[Start of section]
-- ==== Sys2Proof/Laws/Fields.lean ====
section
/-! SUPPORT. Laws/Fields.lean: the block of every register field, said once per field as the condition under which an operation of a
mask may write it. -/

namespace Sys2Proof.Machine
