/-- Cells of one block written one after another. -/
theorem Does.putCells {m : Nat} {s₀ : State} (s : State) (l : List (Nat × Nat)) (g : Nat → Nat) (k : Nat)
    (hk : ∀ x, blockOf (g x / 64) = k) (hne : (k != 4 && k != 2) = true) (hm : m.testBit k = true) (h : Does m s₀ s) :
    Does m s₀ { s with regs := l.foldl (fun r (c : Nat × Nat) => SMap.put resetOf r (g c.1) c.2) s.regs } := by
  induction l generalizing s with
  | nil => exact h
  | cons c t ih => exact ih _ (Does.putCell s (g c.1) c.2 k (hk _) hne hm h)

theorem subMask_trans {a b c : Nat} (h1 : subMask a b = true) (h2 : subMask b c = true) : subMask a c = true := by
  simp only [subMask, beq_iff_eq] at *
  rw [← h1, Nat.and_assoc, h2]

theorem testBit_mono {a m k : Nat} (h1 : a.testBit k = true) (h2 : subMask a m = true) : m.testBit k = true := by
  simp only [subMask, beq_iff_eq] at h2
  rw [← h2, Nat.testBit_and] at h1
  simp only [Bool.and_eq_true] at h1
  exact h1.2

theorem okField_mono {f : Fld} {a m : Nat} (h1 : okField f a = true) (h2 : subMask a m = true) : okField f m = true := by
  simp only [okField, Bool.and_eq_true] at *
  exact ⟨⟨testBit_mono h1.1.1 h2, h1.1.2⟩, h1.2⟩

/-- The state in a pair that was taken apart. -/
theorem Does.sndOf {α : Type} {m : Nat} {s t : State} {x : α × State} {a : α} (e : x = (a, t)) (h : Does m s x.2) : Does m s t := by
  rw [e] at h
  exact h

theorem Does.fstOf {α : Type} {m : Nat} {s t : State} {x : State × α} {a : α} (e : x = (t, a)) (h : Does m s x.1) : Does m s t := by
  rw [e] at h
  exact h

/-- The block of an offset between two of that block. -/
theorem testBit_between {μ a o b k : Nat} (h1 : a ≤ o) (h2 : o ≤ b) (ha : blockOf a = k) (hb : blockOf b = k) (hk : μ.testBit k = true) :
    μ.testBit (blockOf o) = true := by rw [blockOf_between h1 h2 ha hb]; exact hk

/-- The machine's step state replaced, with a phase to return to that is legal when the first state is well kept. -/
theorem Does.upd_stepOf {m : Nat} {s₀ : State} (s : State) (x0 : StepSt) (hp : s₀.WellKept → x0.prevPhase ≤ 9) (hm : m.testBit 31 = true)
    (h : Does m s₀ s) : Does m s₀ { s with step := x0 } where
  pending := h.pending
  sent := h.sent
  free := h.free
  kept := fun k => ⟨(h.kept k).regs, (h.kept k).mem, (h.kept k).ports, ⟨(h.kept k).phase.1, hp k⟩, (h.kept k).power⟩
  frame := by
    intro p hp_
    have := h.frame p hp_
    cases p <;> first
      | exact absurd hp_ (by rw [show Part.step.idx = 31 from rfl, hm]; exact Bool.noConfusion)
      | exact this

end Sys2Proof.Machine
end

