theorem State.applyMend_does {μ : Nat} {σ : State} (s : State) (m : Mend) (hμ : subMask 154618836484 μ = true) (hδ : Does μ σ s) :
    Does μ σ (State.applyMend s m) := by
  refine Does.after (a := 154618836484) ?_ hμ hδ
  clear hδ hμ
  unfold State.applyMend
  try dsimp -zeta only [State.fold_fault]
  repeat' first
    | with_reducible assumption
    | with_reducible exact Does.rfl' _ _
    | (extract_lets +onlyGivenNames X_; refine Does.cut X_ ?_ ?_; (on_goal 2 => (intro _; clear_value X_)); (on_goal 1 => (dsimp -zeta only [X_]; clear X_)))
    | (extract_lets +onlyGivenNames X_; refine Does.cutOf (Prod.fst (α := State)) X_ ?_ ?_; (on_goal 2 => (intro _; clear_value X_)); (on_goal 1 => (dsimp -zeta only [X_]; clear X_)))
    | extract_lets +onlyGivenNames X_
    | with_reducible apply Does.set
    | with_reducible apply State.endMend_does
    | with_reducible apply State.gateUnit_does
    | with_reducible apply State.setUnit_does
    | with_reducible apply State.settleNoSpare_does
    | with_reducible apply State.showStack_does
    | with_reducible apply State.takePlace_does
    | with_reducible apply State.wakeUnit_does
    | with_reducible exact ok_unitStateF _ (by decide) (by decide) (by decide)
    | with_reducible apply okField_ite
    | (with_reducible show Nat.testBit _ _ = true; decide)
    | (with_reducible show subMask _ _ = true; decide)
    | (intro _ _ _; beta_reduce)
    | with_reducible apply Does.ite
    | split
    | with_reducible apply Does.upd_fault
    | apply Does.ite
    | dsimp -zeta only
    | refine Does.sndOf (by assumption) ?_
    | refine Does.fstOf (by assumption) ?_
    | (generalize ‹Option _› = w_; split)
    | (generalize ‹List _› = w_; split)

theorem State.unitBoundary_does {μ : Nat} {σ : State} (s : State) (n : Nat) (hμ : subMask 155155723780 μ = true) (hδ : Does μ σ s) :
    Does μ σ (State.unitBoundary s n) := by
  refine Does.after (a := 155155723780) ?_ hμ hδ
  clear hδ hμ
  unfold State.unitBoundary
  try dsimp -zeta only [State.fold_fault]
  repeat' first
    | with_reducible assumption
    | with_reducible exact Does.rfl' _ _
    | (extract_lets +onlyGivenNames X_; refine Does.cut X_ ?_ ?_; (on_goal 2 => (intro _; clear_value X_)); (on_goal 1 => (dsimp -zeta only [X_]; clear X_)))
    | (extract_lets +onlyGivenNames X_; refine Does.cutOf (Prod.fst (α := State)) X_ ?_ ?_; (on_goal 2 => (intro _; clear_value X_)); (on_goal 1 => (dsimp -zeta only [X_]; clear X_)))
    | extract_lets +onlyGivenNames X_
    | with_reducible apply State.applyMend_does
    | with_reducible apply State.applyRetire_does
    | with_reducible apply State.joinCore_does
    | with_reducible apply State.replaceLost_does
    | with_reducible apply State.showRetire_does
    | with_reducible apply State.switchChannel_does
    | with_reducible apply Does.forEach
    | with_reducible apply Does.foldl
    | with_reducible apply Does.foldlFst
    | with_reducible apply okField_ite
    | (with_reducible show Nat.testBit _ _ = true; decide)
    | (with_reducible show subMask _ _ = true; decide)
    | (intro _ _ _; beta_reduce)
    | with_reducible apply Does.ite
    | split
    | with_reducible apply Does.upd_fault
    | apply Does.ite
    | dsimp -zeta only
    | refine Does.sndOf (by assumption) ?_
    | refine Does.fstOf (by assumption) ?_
[End of section]
[Start of section]
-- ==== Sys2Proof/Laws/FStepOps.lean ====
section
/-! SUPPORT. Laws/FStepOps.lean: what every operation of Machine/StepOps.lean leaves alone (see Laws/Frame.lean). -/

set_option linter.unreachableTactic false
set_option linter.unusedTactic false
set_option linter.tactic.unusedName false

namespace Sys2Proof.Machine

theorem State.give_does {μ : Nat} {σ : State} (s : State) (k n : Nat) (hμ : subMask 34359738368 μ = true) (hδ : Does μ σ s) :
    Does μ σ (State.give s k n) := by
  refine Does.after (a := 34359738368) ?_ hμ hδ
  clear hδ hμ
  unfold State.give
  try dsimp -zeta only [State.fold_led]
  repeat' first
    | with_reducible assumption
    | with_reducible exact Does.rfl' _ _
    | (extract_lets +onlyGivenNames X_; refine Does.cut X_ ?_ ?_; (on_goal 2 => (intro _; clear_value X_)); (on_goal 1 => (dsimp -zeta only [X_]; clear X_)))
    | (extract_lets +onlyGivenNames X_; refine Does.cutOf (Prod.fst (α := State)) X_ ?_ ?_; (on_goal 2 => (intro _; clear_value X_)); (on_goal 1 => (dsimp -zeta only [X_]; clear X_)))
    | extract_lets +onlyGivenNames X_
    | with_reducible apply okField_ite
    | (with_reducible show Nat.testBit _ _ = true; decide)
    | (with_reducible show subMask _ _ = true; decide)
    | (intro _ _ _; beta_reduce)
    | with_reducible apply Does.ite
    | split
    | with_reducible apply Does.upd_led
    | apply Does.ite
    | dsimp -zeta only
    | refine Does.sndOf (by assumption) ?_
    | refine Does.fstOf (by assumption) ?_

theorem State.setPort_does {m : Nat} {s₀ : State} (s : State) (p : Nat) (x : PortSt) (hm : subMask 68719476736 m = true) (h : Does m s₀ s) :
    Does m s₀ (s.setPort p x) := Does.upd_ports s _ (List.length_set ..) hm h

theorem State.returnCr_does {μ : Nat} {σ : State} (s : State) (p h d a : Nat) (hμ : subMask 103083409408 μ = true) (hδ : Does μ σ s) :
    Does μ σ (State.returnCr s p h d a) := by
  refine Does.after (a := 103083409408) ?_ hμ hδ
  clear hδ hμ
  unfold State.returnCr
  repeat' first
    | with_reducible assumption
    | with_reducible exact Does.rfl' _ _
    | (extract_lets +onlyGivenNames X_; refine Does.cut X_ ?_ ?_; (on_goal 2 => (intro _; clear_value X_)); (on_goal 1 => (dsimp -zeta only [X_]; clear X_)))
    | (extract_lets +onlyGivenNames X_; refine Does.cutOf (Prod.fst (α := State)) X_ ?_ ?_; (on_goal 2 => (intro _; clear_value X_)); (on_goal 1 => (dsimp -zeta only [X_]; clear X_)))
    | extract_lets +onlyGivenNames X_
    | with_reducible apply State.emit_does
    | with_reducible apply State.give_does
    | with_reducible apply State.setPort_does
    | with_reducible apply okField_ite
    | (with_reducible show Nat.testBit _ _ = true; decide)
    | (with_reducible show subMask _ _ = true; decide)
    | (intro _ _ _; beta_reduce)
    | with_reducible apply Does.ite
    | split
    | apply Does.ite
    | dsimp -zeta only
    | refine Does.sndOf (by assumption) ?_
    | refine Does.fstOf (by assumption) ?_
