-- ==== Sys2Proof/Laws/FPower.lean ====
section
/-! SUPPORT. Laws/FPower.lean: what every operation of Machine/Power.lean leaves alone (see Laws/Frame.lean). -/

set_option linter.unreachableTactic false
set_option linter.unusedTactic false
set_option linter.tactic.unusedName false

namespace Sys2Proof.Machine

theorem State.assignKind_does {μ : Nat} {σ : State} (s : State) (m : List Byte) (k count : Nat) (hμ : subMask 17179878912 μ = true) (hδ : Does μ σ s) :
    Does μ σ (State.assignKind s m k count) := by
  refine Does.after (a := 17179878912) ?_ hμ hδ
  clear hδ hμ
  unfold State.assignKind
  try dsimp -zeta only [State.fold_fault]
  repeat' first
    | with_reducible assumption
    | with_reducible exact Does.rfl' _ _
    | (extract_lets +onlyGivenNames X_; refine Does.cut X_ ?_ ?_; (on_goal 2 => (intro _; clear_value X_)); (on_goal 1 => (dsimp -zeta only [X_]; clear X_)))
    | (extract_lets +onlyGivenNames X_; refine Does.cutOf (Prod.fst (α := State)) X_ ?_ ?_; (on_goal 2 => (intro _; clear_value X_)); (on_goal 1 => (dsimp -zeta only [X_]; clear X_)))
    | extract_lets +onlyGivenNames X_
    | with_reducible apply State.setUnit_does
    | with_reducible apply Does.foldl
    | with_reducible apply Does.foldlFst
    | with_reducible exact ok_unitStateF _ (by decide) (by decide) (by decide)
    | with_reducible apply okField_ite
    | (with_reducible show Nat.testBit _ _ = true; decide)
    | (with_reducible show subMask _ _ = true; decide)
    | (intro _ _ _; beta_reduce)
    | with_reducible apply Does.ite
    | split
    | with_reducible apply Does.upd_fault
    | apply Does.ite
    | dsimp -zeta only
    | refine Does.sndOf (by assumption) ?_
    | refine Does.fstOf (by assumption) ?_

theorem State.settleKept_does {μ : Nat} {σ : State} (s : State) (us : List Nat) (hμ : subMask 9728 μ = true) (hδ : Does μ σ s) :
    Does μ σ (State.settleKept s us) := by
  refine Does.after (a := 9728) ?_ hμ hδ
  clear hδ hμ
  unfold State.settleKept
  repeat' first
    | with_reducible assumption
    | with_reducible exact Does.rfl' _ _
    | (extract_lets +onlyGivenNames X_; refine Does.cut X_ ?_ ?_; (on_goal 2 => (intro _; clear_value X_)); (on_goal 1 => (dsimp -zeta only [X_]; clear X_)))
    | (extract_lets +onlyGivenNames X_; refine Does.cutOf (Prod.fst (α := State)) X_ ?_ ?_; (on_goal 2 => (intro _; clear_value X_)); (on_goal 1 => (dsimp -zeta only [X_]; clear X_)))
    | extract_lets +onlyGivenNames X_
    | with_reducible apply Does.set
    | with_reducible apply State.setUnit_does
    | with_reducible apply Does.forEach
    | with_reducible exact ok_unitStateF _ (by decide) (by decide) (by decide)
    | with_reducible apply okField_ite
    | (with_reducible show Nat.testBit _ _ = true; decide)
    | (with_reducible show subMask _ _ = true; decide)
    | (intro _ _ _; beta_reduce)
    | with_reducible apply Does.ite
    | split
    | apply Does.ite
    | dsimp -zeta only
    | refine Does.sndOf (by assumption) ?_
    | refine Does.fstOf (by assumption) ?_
[End of section]
> _The task_: Go line by line through the data, copying each one that contains the word "every".

> _Output for this exercise_:
/-! SUPPORT. Laws/Fields.lean: the block of every register field, said once per field as the condition under which an operation of a
/-! SUPPORT. Laws/FStepOps.lean: what every operation of Machine/StepOps.lean leaves alone (see Laws/Frame.lean). -/
/-! SUPPORT. Laws/FPower.lean: what every operation of Machine/Power.lean leaves alone (see Laws/Frame.lean). -/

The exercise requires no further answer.